[SUPPLIED RECORDS]

/-- The first instruction of an accord that begins is stopped at element 0 by a cause of R191: its mask group is uncorrectable
(9); it loads an uncorrectable half, or an item word that could not be read (7); with TRAP in force its index misses the
bounds, or its operation gives an event that R147 traps (6). -/
def FirstStops (s : State) (n : VE) (x : Exec) (v : VInsn) (cause : Nat) : Prop :=
  let y := (vty v).getD .u32
  let y2 := (vty2 v).getD y
  let d := vdesc x.desc v
  let a := v.f.src1.toNat
  let b := v.f.src2.toNat
  let c := src3 v.f
  let good := (s.maskDecode n v.f.mask.toNat 0).1 = true
  let on := good ∧ (s.eng n).mbit v.f.mask.toNat 0 = true
  let q := if v.f.pipe = 0 then x.q0 else x.q1
  let o := opEl v.op y y2 v.f.rm.toNat (x.satOn v.f) v.f.imm.toNat (firstVal y v a v.sc1) (firstVal y v b v.sc2)
    (firstVal (if v.op = .macw then y2 else y) v c v.sc3)
  isStore v.op = false ∧
  ((cause = 9 ∧ ¬good) ∨
   (cause = 7 ∧ on ∧ v.op = .ld ∧ dQueue d = false ∧ (s.decodeHalf (dBase d / 8) n).1 = false) ∨
   (cause = 7 ∧ good ∧ v.op = .ld ∧ dQueue d = true ∧ y.size ≤ q.length ∧ none ∈ q.take y.size) ∨
   (cause = 6 ∧ on ∧ x.trap v.f = true ∧ v.op = .ldg ∧ 6 ≤ a ∧ indexAddr d y2 y.size (firstVal .u32 v a v.sc1) = none) ∨
   (cause = 6 ∧ on ∧ x.trap v.f = true ∧ 6 ≤ a ∧ (nSrc v.op < 2 ∨ 6 ≤ b) ∧ (nSrc v.op < 3 ∨ 6 ≤ c) ∧
     v.op ∈ [.add, .sub, .abs, .neg, .absdiff, .clamp, .shl, .shr, .mul, .mulw, .mac, .macw, .fadd, .fsub, .fmul, .fma, .fmin,
       .fmax, .cvt, .div, .sqrt, .rsqrt] ∧ (o.counted || o.wrapped || o.sub) = true))

/-- How a fault `f` met by the executing accord `x` leaves the engine, whatever else stopped the accord with it: no scalar
destination and no saturation count is written; of the causes found the first in the order of R193 is reported, with its lowest
element; and the engine's frame work ends, or the exception is raised and the accord held for a restart, as R192, R196 and R199
say. -/
def MidStop (s t : State) (n : VE) (x : Exec) (f : Found) : Prop :=
  let cause := t.get (Rg.VE_VFAULT_CAUSE n)
  (t.eng n).exe = none ∧ (t.eng n).sregs = (s.eng n).sregs ∧ t.get (Rg.VE_SAT n) = s.get (Rg.VE_SAT n) ∧
  t.get (Rg.VE_VFAULT_OVERLAP n) = (if x.overlap then 1 else 0) ∧ t.get (Rg.VE_VFAULT_ATTEMPT n) = x.attempt ∧
  t.get (Rg.VE_FAULT_CNT n) = counted s (Rg.VE_FAULT_CNT n) ∧
  causeRank cause ≤ causeRank f.cause ∧ (cause = f.cause → t.get (Rg.VE_VFELEM n) ≤ f.elem) ∧
  (if cause = 9 ∨ (x.overlap = true ∧ cause ≠ 6) ∨ 3 ≤ x.attempt then
    (t.eng n).ended = true ∧ (t.eng n).wait = none ∧ (t.eng n).helda = none ∧ (t.eng n).vfDue = false ∧
    t.get (Rg.VE_STATUS_FAULTED n) = 1 ∧ t.get (Rg.VE_STATUS_RUNNING n) = 0 ∧ t.get (Rg.VE_VFAULT_PENDING n) = 0
  else
    (t.eng n).vfDue = true ∧ (t.eng n).vfBusy = true ∧ t.get (Rg.VE_VFAULT_PENDING n) = (if cause = 8 then 0 else 1) ∧
    (cause ≠ 8 → ∃ h, (t.eng n).helda = some h ∧ h.acc = x.acc ∧ h.vl = x.vl ∧ h.descs = x.descs ∧ h.attempt = x.attempt ∧
      h.pos = 0))

/-- The active elements of a stream from a position on, of those below VL. -/
def State.activeFrom (s : State) (n : VE) (m : BitVec 3) (p vl : Nat) : List Nat :=
  (List.range vl).filter (fun i => decide (p ≤ i) && (s.eng n).mbit m.toNat i)

/-- Word `j` of the elements `es`, each of `size` bytes, packed in order. -/
def packedWord (size : Nat) (es : List Nat) (j : Nat) : Nat :=
  leNat (((es.flatMap (leBytes size)).drop (8 * j)).take 8)

/-- The capabilities after DCALL through register `a`: the portal becomes c0, the caller's authority stands sealed where the
portal stood, and what is sealed with the portal's type opens in c1 to c5 (R301). -/
def afterCall (e : Engine) (a k : Nat) : Cap :=
  if k = 0 then (e.cap a).reseal false (e.cap a).otype 0
  else if k = a then (e.cap 0).reseal true (e.cap a).otype (e.cap 0).otype
  else if 1 ≤ k ∧ k ≤ 5 then (e.cap k).opened (e.cap a).otype
  else e.cap k

/-- The capabilities after DRET through register `a` (R301). -/
def afterReturn (e : Engine) (a k : Nat) : Cap :=
  if k = a then { e.cap a with tag := false }
  else if k = 0 then (e.cap a).reseal false (e.cap a).pdom 0
  else if 1 ≤ k ∧ k ≤ 5 then (e.cap k).closed (e.cap 0).otype
  else e.cap k

/-- The engine's record but its capabilities, return stack, program counter and caches of targets. -/
abbrev SameWork (x y : Engine) : Prop :=
  x.sregs = y.sregs ∧ x.descs = y.descs ∧ x.vl = y.vl ∧ x.masks = y.masks ∧ x.table = y.table ∧ x.sb = y.sb ∧
  x.hold = y.hold ∧ x.mode = y.mode

/-- The field of a sequencer's exception register `r` of R307. -/
def exFld (n r : Nat) : Fld :=
  match r with
  | 0 => Rg.VE_ERA n
  | 1 => Rg.VE_EST n
  | 2 => Rg.VE_ECTX n
  | _ => Rg.VE_EADDR n

/-- What the next boundary of a core takes first of its exception, its deferred store error and its vector fault (R308): the
exception, whether it came from a delay slot, and the engine without it. -/
def Engine.due (e : Engine) : Option (Exc × Bool × Engine) :=
  match e.exc, e.sbErr with
  | some x, _ => some (x, e.branch.isSome, { e with exc := none })
  | none, some x => some (x, false, { e with sbErr := none })
  | none, none => if e.vfDue then some ({ code := 10 }, false, { e with vfDue := false }) else none

/-- The engine of a handler that an entry with a descriptor begins: base, capabilities, program counter and vector. -/
def Engine.handler (e : Engine) (slot : Bool) (d : Desc) (v : Nat) : Engine :=
  { ((e.enterBase slot).setC 0 d.c0).setC 6 d.c6 with pc := BitVec.ofNat 32 d.entry, fromV := v }

/-- The Triad's engine at a handler's start: base, s29, capabilities, program counter and level (R314, R317). -/
def Engine.triHandler (e : Engine) (slot : Bool) (d : Desc) (c6 : Cap) (s29 : Word) (level : Nat) : Engine :=
  { (((e.enterBase slot).setS 29 s29).setC 0 d.c0).setC 6 c6 with
    pc := BitVec.ofNat 32 d.entry, level := level }

/-- What an entry into vector `v` from the handler of `frm` records of an exception: ECTX or CAUSE `k`, and the address `a`; SUB,
CODE and the address are as the exception gives them, and open where it gives none (R303, R307, assumption 73). -/
def Recorded (v frm : Nat) (x : Exc) (k a : Nat) : Prop :=
  k % 2 ^ 12 = v % 64 + frm % 64 * 64 ∧ k / 2 ^ 15 % 2 = 0 ∧ k / 2 ^ 24 = 0 ∧ (∀ n, x.sub = some n → k / 2 ^ 12 % 8 = n % 8) ∧
  (∀ n, x.reg = some n → k / 2 ^ 16 % 256 = n % 256) ∧ ∀ n, x.addr = some n → a = n

/-- What a sequencer holds once ERET has restored the status and the capabilities (R310). -/
def State.restored (s : State) (n : VE) (frm : Nat) (c0 c6 : Cap) : State :=
  s.modEng n fun e => { ((e.setSst (s.get (Rg.VE_EST n) % 2 ^ 24)).setC 0 c0).setC 6 c6 with
    locked := false, llAge := none, btc := [], fromV := frm }
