/-! ### The fields an update does not touch -/

@[simp] theorem State.set_pending (s : State) (f : Fld) (v : Nat) : (s.set f v).pending = s.pending := rfl
@[simp] theorem State.set_inForce (s : State) (f : Fld) (v : Nat) : (s.set f v).inForce = s.inForce := rfl
@[simp] theorem State.set_staged (s : State) (f : Fld) (v : Nat) : (s.set f v).staged = s.staged := rfl
@[simp] theorem State.set_freeCtr (s : State) (f : Fld) (v : Nat) : (s.set f v).freeCtr = s.freeCtr := rfl
@[simp] theorem State.set_sent (s : State) (f : Fld) (v : Nat) : (s.set f v).sent = s.sent := rfl
@[simp] theorem State.set_resp (s : State) (f : Fld) (v : Nat) : (s.set f v).resp = s.resp := rfl
@[simp] theorem State.set_ft (s : State) (f : Fld) (v : Nat) : (s.set f v).ft = s.ft := rfl
@[simp] theorem State.set_store (s : State) (f : Fld) (v : Nat) : (s.set f v).store = s.store := rfl
@[simp] theorem State.set_storeErr (s : State) (f : Fld) (v : Nat) : (s.set f v).storeErr = s.storeErr := rfl
@[simp] theorem State.set_resv (s : State) (f : Fld) (v : Nat) : (s.set f v).resv = s.resv := rfl
@[simp] theorem State.set_writeBacks (s : State) (f : Fld) (v : Nat) : (s.set f v).writeBacks = s.writeBacks := rfl
@[simp] theorem State.set_bankHeld (s : State) (f : Fld) (v : Nat) : (s.set f v).bankHeld = s.bankHeld := rfl
@[simp] theorem State.set_rot (s : State) (f : Fld) (v : Nat) : (s.set f v).rot = s.rot := rfl
@[simp] theorem State.set_rotMarks (s : State) (f : Fld) (v : Nat) : (s.set f v).rotMarks = s.rotMarks := rfl
@[simp] theorem State.set_rotBad (s : State) (f : Fld) (v : Nat) : (s.set f v).rotBad = s.rotBad := rfl
@[simp] theorem State.set_rotWant (s : State) (f : Fld) (v : Nat) : (s.set f v).rotWant = s.rotWant := rfl
@[simp] theorem State.set_localMem (s : State) (f : Fld) (v : Nat) : (s.set f v).localMem = s.localMem := rfl
@[simp] theorem State.set_tags (s : State) (f : Fld) (v : Nat) : (s.set f v).tags = s.tags := rfl
@[simp] theorem State.set_lmErr (s : State) (f : Fld) (v : Nat) : (s.set f v).lmErr = s.lmErr := rfl
@[simp] theorem State.set_vault (s : State) (f : Fld) (v : Nat) : (s.set f v).vault = s.vault := rfl
@[simp] theorem State.set_vtErr (s : State) (f : Fld) (v : Nat) : (s.set f v).vtErr = s.vtErr := rfl
@[simp] theorem State.set_queues (s : State) (f : Fld) (v : Nat) : (s.set f v).queues = s.queues := rfl
@[simp] theorem State.set_qPtrBad (s : State) (f : Fld) (v : Nat) : (s.set f v).qPtrBad = s.qPtrBad := rfl
@[simp] theorem State.set_engines (s : State) (f : Fld) (v : Nat) : (s.set f v).engines = s.engines := rfl
@[simp] theorem State.set_polFrames (s : State) (f : Fld) (v : Nat) : (s.set f v).polFrames = s.polFrames := rfl
@[simp] theorem State.set_polLeak (s : State) (f : Fld) (v : Nat) : (s.set f v).polLeak = s.polLeak := rfl
@[simp] theorem State.set_strikes (s : State) (f : Fld) (v : Nat) : (s.set f v).strikes = s.strikes := rfl
@[simp] theorem State.set_bankTrack (s : State) (f : Fld) (v : Nat) : (s.set f v).bankTrack = s.bankTrack := rfl
@[simp] theorem State.set_lastCeBank (s : State) (f : Fld) (v : Nat) : (s.set f v).lastCeBank = s.lastCeBank := rfl
@[simp] theorem State.set_migReqs (s : State) (f : Fld) (v : Nat) : (s.set f v).migReqs = s.migReqs := rfl
@[simp] theorem State.set_expSeq (s : State) (f : Fld) (v : Nat) : (s.set f v).expSeq = s.expSeq := rfl
@[simp] theorem State.set_bankAns (s : State) (f : Fld) (v : Nat) : (s.set f v).bankAns = s.bankAns := rfl
@[simp] theorem State.set_blMbist (s : State) (f : Fld) (v : Nat) : (s.set f v).blMbist = s.blMbist := rfl
@[simp] theorem State.set_held (s : State) (f : Fld) (v : Nat) : (s.set f v).held = s.held := rfl
@[simp] theorem State.set_heldLo (s : State) (f : Fld) (v : Nat) : (s.set f v).heldLo = s.heldLo := rfl
@[simp] theorem State.set_tagBad (s : State) (f : Fld) (v : Nat) : (s.set f v).tagBad = s.tagBad := rfl
@[simp] theorem State.set_tmrFire (s : State) (f : Fld) (v : Nat) : (s.set f v).tmrFire = s.tmrFire := rfl
@[simp] theorem State.set_tmrZero (s : State) (f : Fld) (v : Nat) : (s.set f v).tmrZero = s.tmrZero := rfl
@[simp] theorem State.set_tmrFired (s : State) (f : Fld) (v : Nat) : (s.set f v).tmrFired = s.tmrFired := rfl
@[simp] theorem State.set_tmrCaps (s : State) (f : Fld) (v : Nat) : (s.set f v).tmrCaps = s.tmrCaps := rfl
@[simp] theorem State.set_calCount (s : State) (f : Fld) (v : Nat) : (s.set f v).calCount = s.calCount := rfl
@[simp] theorem State.set_calSkip (s : State) (f : Fld) (v : Nat) : (s.set f v).calSkip = s.calSkip := rfl
@[simp] theorem State.set_tagWait (s : State) (f : Fld) (v : Nat) : (s.set f v).tagWait = s.tagWait := rfl
@[simp] theorem State.set_blLbist (s : State) (f : Fld) (v : Nat) : (s.set f v).blLbist = s.blLbist := rfl
@[simp] theorem State.set_blLast (s : State) (f : Fld) (v : Nat) : (s.set f v).blLast = s.blLast := rfl
@[simp] theorem State.set_jnl (s : State) (f : Fld) (v : Nat) : (s.set f v).jnl = s.jnl := rfl
@[simp] theorem State.set_flash (s : State) (f : Fld) (v : Nat) : (s.set f v).flash = s.flash := rfl
@[simp] theorem State.set_flashInfo (s : State) (f : Fld) (v : Nat) : (s.set f v).flashInfo = s.flashInfo := rfl
@[simp] theorem State.set_ctTasks (s : State) (f : Fld) (v : Nat) : (s.set f v).ctTasks = s.ctTasks := rfl
@[simp] theorem State.set_ctSweep (s : State) (f : Fld) (v : Nat) : (s.set f v).ctSweep = s.ctSweep := rfl
@[simp] theorem State.set_ctUsed (s : State) (f : Fld) (v : Nat) : (s.set f v).ctUsed = s.ctUsed := rfl
@[simp] theorem State.set_ctItems (s : State) (f : Fld) (v : Nat) : (s.set f v).ctItems = s.ctItems := rfl
@[simp] theorem State.set_vu (s : State) (f : Fld) (v : Nat) : (s.set f v).vu = s.vu := rfl
@[simp] theorem State.set_rdHold (s : State) (f : Fld) (v : Nat) : (s.set f v).rdHold = s.rdHold := rfl
@[simp] theorem State.set_rdTurn (s : State) (f : Fld) (v : Nat) : (s.set f v).rdTurn = s.rdTurn := rfl
@[simp] theorem State.set_lanes (s : State) (f : Fld) (v : Nat) : (s.set f v).lanes = s.lanes := rfl
@[simp] theorem State.set_rxDone (s : State) (f : Fld) (v : Nat) : (s.set f v).rxDone = s.rxDone := rfl
@[simp] theorem State.set_chks (s : State) (f : Fld) (v : Nat) : (s.set f v).chks = s.chks := rfl
@[simp] theorem State.set_copies (s : State) (f : Fld) (v : Nat) : (s.set f v).copies = s.copies := rfl
@[simp] theorem State.set_restores (s : State) (f : Fld) (v : Nat) : (s.set f v).restores = s.restores := rfl
@[simp] theorem State.set_reason (s : State) (f : Fld) (v : Nat) : (s.set f v).reason = s.reason := rfl
@[simp] theorem State.set_dd (s : State) (f : Fld) (v : Nat) : (s.set f v).dd = s.dd := rfl
@[simp] theorem State.set_msix (s : State) (f : Fld) (v : Nat) : (s.set f v).msix = s.msix := rfl
@[simp] theorem State.set_msixPend (s : State) (f : Fld) (v : Nat) : (s.set f v).msixPend = s.msixPend := rfl
@[simp] theorem State.set_hostExit (s : State) (f : Fld) (v : Nat) : (s.set f v).hostExit = s.hostExit := rfl
@[simp] theorem State.set_perstMc (s : State) (f : Fld) (v : Nat) : (s.set f v).perstMc = s.perstMc := rfl
@[simp] theorem State.set_trstMc (s : State) (f : Fld) (v : Nat) : (s.set f v).trstMc = s.trstMc := rfl
@[simp] theorem State.set_tmrIn (s : State) (f : Fld) (v : Nat) : (s.set f v).tmrIn = s.tmrIn := rfl
@[simp] theorem State.set_filtAt (s : State) (f : Fld) (v : Nat) : (s.set f v).filtAt = s.filtAt := rfl
@[simp] theorem State.set_woken (s : State) (f : Fld) (v : Nat) : (s.set f v).woken = s.woken := rfl
@[simp] theorem State.set_aspm (s : State) (f : Fld) (v : Nat) : (s.set f v).aspm = s.aspm := rfl
@[simp] theorem State.set_aerAdvisory (s : State) (f : Fld) (v : Nat) : (s.set f v).aerAdvisory = s.aerAdvisory := rfl
@[simp] theorem State.set_triad (s : State) (f : Fld) (v : Nat) : (s.set f v).triad = s.triad := rfl
@[simp] theorem State.set_faultLow (s : State) (f : Fld) (v : Nat) : (s.set f v).faultLow = s.faultLow := rfl
@[simp] theorem State.set_rom (s : State) (f : Fld) (v : Nat) : (s.set f v).rom = s.rom := rfl
@[simp] theorem State.set_romGo (s : State) (f : Fld) (v : Nat) : (s.set f v).romGo = s.romGo := rfl
@[simp] theorem State.set_booted (s : State) (f : Fld) (v : Nat) : (s.set f v).booted = s.booted := rfl
@[simp] theorem State.set_boot (s : State) (f : Fld) (v : Nat) : (s.set f v).boot = s.boot := rfl
@[simp] theorem State.set_laneScripts (s : State) (f : Fld) (v : Nat) : (s.set f v).laneScripts = s.laneScripts := rfl
@[simp] theorem State.set_bankProgs (s : State) (f : Fld) (v : Nat) : (s.set f v).bankProgs = s.bankProgs := rfl
@[simp] theorem State.set_keyHash (s : State) (f : Fld) (v : Nat) : (s.set f v).keyHash = s.keyHash := rfl
@[simp] theorem State.set_lcForce (s : State) (f : Fld) (v : Nat) : (s.set f v).lcForce = s.lcForce := rfl
@[simp] theorem State.set_fuseOp (s : State) (f : Fld) (v : Nat) : (s.set f v).fuseOp = s.fuseOp := rfl
@[simp] theorem State.set_jtag (s : State) (f : Fld) (v : Nat) : (s.set f v).jtag = s.jtag := rfl
@[simp] theorem State.set_dbgRes (s : State) (f : Fld) (v : Nat) : (s.set f v).dbgRes = s.dbgRes := rfl
@[simp] theorem State.set_bscan (s : State) (f : Fld) (v : Nat) : (s.set f v).bscan = s.bscan := rfl
@[simp] theorem State.set_sensors (s : State) (f : Fld) (v : Nat) : (s.set f v).sensors = s.sensors := rfl
@[simp] theorem State.set_supplies (s : State) (f : Fld) (v : Nat) : (s.set f v).supplies = s.supplies := rfl
@[simp] theorem State.set_power (s : State) (f : Fld) (v : Nat) : (s.set f v).power = s.power := rfl
@[simp] theorem State.set_supplyLow (s : State) (f : Fld) (v : Nat) : (s.set f v).supplyLow = s.supplyLow := rfl
@[simp] theorem State.set_sscBusy (s : State) (f : Fld) (v : Nat) : (s.set f v).sscBusy = s.sscBusy := rfl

[TASK OBJECTIVE] Above are the records; from them, give again exactly the lines from the one containing "s.flashInfo := rfl" through the one containing "s.ctItems := rfl", both included.

[SOLUTION]
@[simp] theorem State.set_flashInfo (s : State) (f : Fld) (v : Nat) : (s.set f v).flashInfo = s.flashInfo := rfl
@[simp] theorem State.set_ctTasks (s : State) (f : Fld) (v : Nat) : (s.set f v).ctTasks = s.ctTasks := rfl
@[simp] theorem State.set_ctSweep (s : State) (f : Fld) (v : Nat) : (s.set f v).ctSweep = s.ctSweep := rfl
@[simp] theorem State.set_ctUsed (s : State) (f : Fld) (v : Nat) : (s.set f v).ctUsed = s.ctUsed := rfl
@[simp] theorem State.set_ctItems (s : State) (f : Fld) (v : Nat) : (s.set f v).ctItems = s.ctItems := rfl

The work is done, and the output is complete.